- **Records shown**
——————
-- ==== Sys2Proof/Laws/FixCascBase.lean ====
section
/-! SUPPORT. Operations of Machine/CascBase.lean that keep the queue, memory, the straps and the OTP. -/

namespace Sys2Proof.Machine

set_option linter.all false

@[simp] theorem State.cs_fixed (s : State) (f : Casc → Casc) :
    (State.cs s f).fixed = s.fixed := by
  unfold State.cs
  repeat' (first | with_reducible rfl | with_reducible refine State.ite_fixed ?_ ?_ | simp only [State.mk_fixed, State.fold_fixed, apply_ite Prod.snd, ite_self] | split | with_reducible refine (State.foldl_fixed _ (fun _ _ => ?_) _ _).trans ?_)

@[simp] theorem State.sendVuk_fixed (s : State) (port : Nat) (k : MsgKind) (p1 p2 : Nat) (data : List Byte) :
    (State.sendVuk s port k p1 p2 data).fixed = s.fixed := by
  unfold State.sendVuk
  repeat' (first | with_reducible rfl | with_reducible refine State.ite_fixed ?_ ?_ | simp only [State.mk_fixed, State.fold_fixed, apply_ite Prod.snd, ite_self, State.cs_fixed] | split | with_reducible refine (State.foldl_fixed _ (fun _ _ => ?_) _ _).trans ?_)

@[simp] theorem State.forward_fixed (s : State) (i : Nat) (x : Slot) (node : Nat) :
    (State.forward s i x node).fixed = s.fixed := by
  unfold State.forward
  repeat' (first | with_reducible rfl | with_reducible refine State.ite_fixed ?_ ?_ | simp only [State.mk_fixed, State.fold_fixed, apply_ite Prod.snd, ite_self, State.complete_fixed, State.cs_fixed, State.modSlot_fixed, State.sendVuk_fixed] | split | with_reducible refine (State.foldl_fixed _ (fun _ _ => ?_) _ _).trans ?_)

@[simp] theorem State.sendAdmin_fixed (s : State) (node num : Nat) (e : Sqe) (ten : Nat) :
    (State.sendAdmin s node num e ten).fixed = s.fixed := by
  unfold State.sendAdmin
  repeat' (first | with_reducible rfl | with_reducible refine State.ite_fixed ?_ ?_ | simp only [State.mk_fixed, State.fold_fixed, apply_ite Prod.snd, ite_self, State.sendVuk_fixed] | with_reducible refine State.admin_fixed (fun _ => ?_) | split | with_reducible refine (State.foldl_fixed _ (fun _ _ => ?_) _ _).trans ?_)

@[simp] theorem State.askNode_fixed (s : State) (fn node : Nat) (e : Sqe) :
    (State.askNode s fn node e).fixed = s.fixed := by
  unfold State.askNode
  repeat' (first | with_reducible rfl | with_reducible refine State.ite_fixed ?_ ?_ | simp only [State.mk_fixed, State.fold_fixed, apply_ite Prod.snd, ite_self, State.cs_fixed, State.sendAdmin_fixed] | split | with_reducible refine (State.foldl_fixed _ (fun _ _ => ?_) _ _).trans ?_)

@[simp] theorem State.toMembers_fixed (s : State) (e : Sqe) :
    (State.toMembers s e).fixed = s.fixed := by
  unfold State.toMembers
  repeat' (first | with_reducible rfl | with_reducible refine State.ite_fixed ?_ ?_ | simp only [State.mk_fixed, State.fold_fixed, apply_ite Prod.snd, ite_self, State.sendAdmin_fixed] | split | with_reducible refine (State.foldl_fixed _ (fun _ _ => ?_) _ _).trans ?_)

@[simp] theorem State.sendBoth_fixed (s : State) (k : MsgKind) (p1 p2 : Nat) (data : List Byte) :
    (State.sendBoth s k p1 p2 data).fixed = s.fixed := by
  unfold State.sendBoth
  repeat' (first | with_reducible rfl | with_reducible refine State.ite_fixed ?_ ?_ | simp only [State.mk_fixed, State.fold_fixed, apply_ite Prod.snd, ite_self, State.sendVuk_fixed] | split | with_reducible refine (State.foldl_fixed _ (fun _ _ => ?_) _ _).trans ?_)

@[simp] theorem State.reportEnum_fixed (s : State) :
    (State.reportEnum s).fixed = s.fixed := by
  unfold State.reportEnum
  repeat' (first | with_reducible rfl | with_reducible refine State.ite_fixed ?_ ?_ | simp only [State.mk_fixed, State.fold_fixed, apply_ite Prod.snd, ite_self, State.cs_fixed, State.post_fixed] | split | with_reducible refine (State.foldl_fixed _ (fun _ _ => ?_) _ _).trans ?_)

@[simp] theorem State.reportReady_fixed (s : State) (linkUp : Bool) :
    (State.reportReady s linkUp).fixed = s.fixed := by
  unfold State.reportReady
  repeat' (first | with_reducible rfl | with_reducible refine State.ite_fixed ?_ ?_ | simp only [State.mk_fixed, State.fold_fixed, apply_ite Prod.snd, ite_self, State.sendBoth_fixed] | split | with_reducible refine (State.foldl_fixed _ (fun _ _ => ?_) _ _).trans ?_)

end Sys2Proof.Machine
end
——————
- **Exercise aim**
In the listing, find every line with the word "data" and return it.

- **Exercise response**
@[simp] theorem State.sendVuk_fixed (s : State) (port : Nat) (k : MsgKind) (p1 p2 : Nat) (data : List Byte) :
    (State.sendVuk s port k p1 p2 data).fixed = s.fixed := by
@[simp] theorem State.sendBoth_fixed (s : State) (k : MsgKind) (p1 p2 : Nat) (data : List Byte) :
    (State.sendBoth s k p1 p2 data).fixed = s.fixed := by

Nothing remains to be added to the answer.